Das Mastaufsatzstück 100 umfasst ferner eine separate Fixiereinrichtung zum
Fixieren der Schwenkposition. Diese Fixiereinrichtung ist durch eine Fixierschraube 70 im oberen, zweiten Teil 20 und hierzu korrespondierende Einkerbungen 171 am unteren, ersten Teil 10 gebildet. Die wellenförmigen Einkerbungen 171 sind entlang eines bogenförmigen Abschnitts 17 angeordnet (vgl. Fig. 1 ), der parallel zum bogenförmigen Abschnitt 16 mit den Rastausnehmungen 161 ausgebildet und ebenso mit einem definierten Radius bezüglich der durch die Bolzen 40 gebildeten Schwenkachse 90 versehen ist. Die bogenförmigen Abschnitte 16 und 17 können identisch ausgebildet sein. Das zweite Teil 20 kann somit ohne Funktionsbeeinträchtigung auch seitenverkehrt am ersten Teil 10 befestigt werden. Ferner können die bogenförmige Abschnitte 16 und 17 mit den Rastausnehmungen 161 und Einkerbungen 171 als separate Komponenten hergerichtet sein.
Die Achsen der Federschraube 60 und der Fixierschraube 70 sind vertikal, d. h. parallel zur Längsachse 50, und parallel zueinander ausgerichtet. Beide Schrauben 60 und 70 sind über eine Öffnung im Montageflansch 21 zugänglich. Diese
Zugänglichkeit bleibt auch dann gewahrt, wenn das Mastaufsatzstück 100 bereits auf einem Leuchtenmast montiert ist. Eine im oberen, zweiten Teil 20 angeordnete Kabeldurchführung ist mit 80 bezeichnet. Die Kabeldurchführung 80 dient auch der Abdichtung und Zugentlastung an einem durchgeführten Elektrokabel. Mit 142 sind zwei Gewindeeinsätze im Abschnitt 13 des ersten Teils 10 für
Befestigungsschrauben bezeichnet.
Fig. 4 zeigt das Mastaufsatzstück 100 in einer Schnittansicht gemäß dem in Fig. 3 angegebenen Schnittverlauf B-B. Dieser Darstellung ist sehr anschaulich zu entnehmen, wie die Rastkugel 61 in eine korrespondierende Rastausnehmung 161 am stirnseitigen, bogenförmig ausgebildeten Ende 16 des Fortsatzes 11 eingreift, wobei die gezeigte Rastposition eine neutrale Schwenkposition repräsentiert. Die rechts- und linksseitigen Rastausnehmungen ermöglichen eine Verschwenkung in 5°-Schritten. Die mögliche Schwenkbewegung des oberen, zweiten Teils 20 relativ zum unteren, ersten Teil 10 wird durch das Anschlagen des Schürzenrandes 23 am Fortsatz 11 begrenzt.

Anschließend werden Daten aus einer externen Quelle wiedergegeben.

-- ==== Sys2Proof/Laws/SubBus.lean ====
section
/-! SUPPORT. What an access of the sub core's bus can change, said once for each operation: a read changes only the link, and
there no shared byte; a write also the private RAM and the host's record. An access does not see the sub core's registers. -/

namespace Sys2Proof.Machine

variable (s : State)

/-- What a read of the sub core's bus can change. -/
def SubReadShape (s t : State) : Prop := ∃ l, t = { s with link := l } ∧ l.shram = s.link.shram

/-- What a write of the sub core's bus can change. -/
def SubWriteShape (s t : State) : Prop :=
  ∃ l ram o, t = { s with link := l, sub.ram := ram, model.hostOut := o }

theorem SubReadShape.refl : SubReadShape s s := ⟨_, rfl, rfl⟩

theorem SubWriteShape.refl : SubWriteShape s s := ⟨_, _, _, rfl⟩

theorem setUart_shram (l : Link) (c : Chan) (u : Uart) : (l.setUart c u).shram = l.shram := by cases c <;> rfl

theorem subRegRead_shape (r : SubDevReg) : SubReadShape s (subRegRead r s).2 := by
  cases r
  all_goals first
    | exact SubReadShape.refl s
    | exact ⟨_, rfl, setUart_shram _ _ _⟩
    | exact ⟨_, rfl, rfl⟩

theorem subDevRead_shape (i : Nat) : SubReadShape s (subDevRead i s).2 := by
  unfold subDevRead
  split
  · exact subRegRead_shape s _
  · exact SubReadShape.refl s

/-- Everything `subRead` can change. -/
theorem subRead_shape (a : Word) : SubReadShape s (subRead a s).2 := by
  unfold subRead
  split
  all_goals first
    | exact SubReadShape.refl s
    | exact subDevRead_shape s _
    | exact ⟨_, rfl, rfl⟩

theorem subDevWrite_shape (i : Nat) (v : Byte) : SubWriteShape s (subDevWrite i v s) := by
  unfold subDevWrite
  split
  next r _ => cases r <;> exact ⟨_, _, _, rfl⟩
  next => exact ⟨_, _, _, rfl⟩

/-- Everything `subWrite` can change. -/
theorem subWrite_shape (a : Word) (v : Byte) : SubWriteShape s (subWrite a v s) := by
  unfold subWrite
  split
  all_goals first
    | exact subDevWrite_shape s _ _
    | exact ⟨_, _, _, rfl⟩

/-! ## An access does not see the sub core's registers -/

/-- The sub core's registers replaced at once: A, X, Y, S, P, SPC. -/
def State.withSubRegs (s : State) (a x y t p : Byte) (pc : Word) : State :=
  { s with sub.a := a, sub.x := x, sub.y := y, sub.s := t, sub.p := p, sub.spc := pc }

theorem subRead_withSubRegs (e : Word) (a x y t p : Byte) (pc : Word) :
    subRead e (s.withSubRegs a x y t p pc) = ((subRead e s).1, (subRead e s).2.withSubRegs a x y t p pc) := by
  simp only [subRead]
  split
  next => rfl
  next => rfl
  next i _ =>
    simp only [subDevRead]
    have h : subDevReg (s.withSubRegs a x y t p pc).params i = subDevReg s.params i := rfl
    rw [h]
    split
    next r _ => cases r <;> rfl
    next => rfl
  next => rfl
  next => rfl
  next => rfl

theorem subWrite_withSubRegs (e : Word) (v : Byte) (a x y t p : Byte) (pc : Word) :
    subWrite e v (s.withSubRegs a x y t p pc) = (subWrite e v s).withSubRegs a x y t p pc := by
  simp only [subWrite]
  split
  next => rfl
  next => rfl
  next i _ =>
    simp only [subDevWrite]
    have h : subDevReg (s.withSubRegs a x y t p pc).params i = subDevReg s.params i := rfl
    rw [h]
    split
    next r _ => cases r <;> rfl
    next => rfl
  next => rfl
  next => rfl
  next => rfl

@[simp] theorem subRead_params (a : Word) : (subRead a s).2.params = s.params := by
  obtain ⟨l, h, -⟩ := subRead_shape s a
  rw [h]

@[simp] theorem subRead_cpu (a : Word) : (subRead a s).2.cpu = s.cpu := by
  obtain ⟨l, h, -⟩ := subRead_shape s a
  rw [h]

@[simp] theorem subRead_sub (a : Word) : (subRead a s).2.sub = s.sub := by
  obtain ⟨l, h, -⟩ := subRead_shape s a
  rw [h]

@[simp] theorem subRead_model (a : Word) : (subRead a s).2.model = s.model := by
  obtain ⟨l, h, -⟩ := subRead_shape s a
  rw [h]

@[simp] theorem subRead_shram (a : Word) : (subRead a s).2.link.shram = s.link.shram := by
  obtain ⟨l, h, hl⟩ := subRead_shape s a
  rw [h]
  exact hl

@[simp] theorem subWrite_params (a : Word) (v : Byte) : (subWrite a v s).params = s.params := by
  obtain ⟨l, ram, o, h⟩ := subWrite_shape s a v
  rw [h]

@[simp] theorem subWrite_cpu (a : Word) (v : Byte) : (subWrite a v s).cpu = s.cpu := by
  obtain ⟨l, ram, o, h⟩ := subWrite_shape s a v
  rw [h]

/-- Nothing of the sub core but its RAM changes in a write. -/
theorem subWrite_sub (a : Word) (v : Byte) : (subWrite a v s).sub = { s.sub with ram := (subWrite a v s).sub.ram } := by
  obtain ⟨l, ram, o, h⟩ := subWrite_shape s a v
  rw [h]

end Sys2Proof.Machine
end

Alternativ zu dem in den Figuren dargestellten Ausführungsbeispiel können die Schrauben 60 und 70 am unteren, ersten Teil 10 und die korrespondierenden Rastausnehmungen 161 und Einkerbungen 171 am zweiten, oberen Teil angeordnet werden. Diese Ausführungsmöglichkeit ist ebenfalls Bestandteil der Erfindung.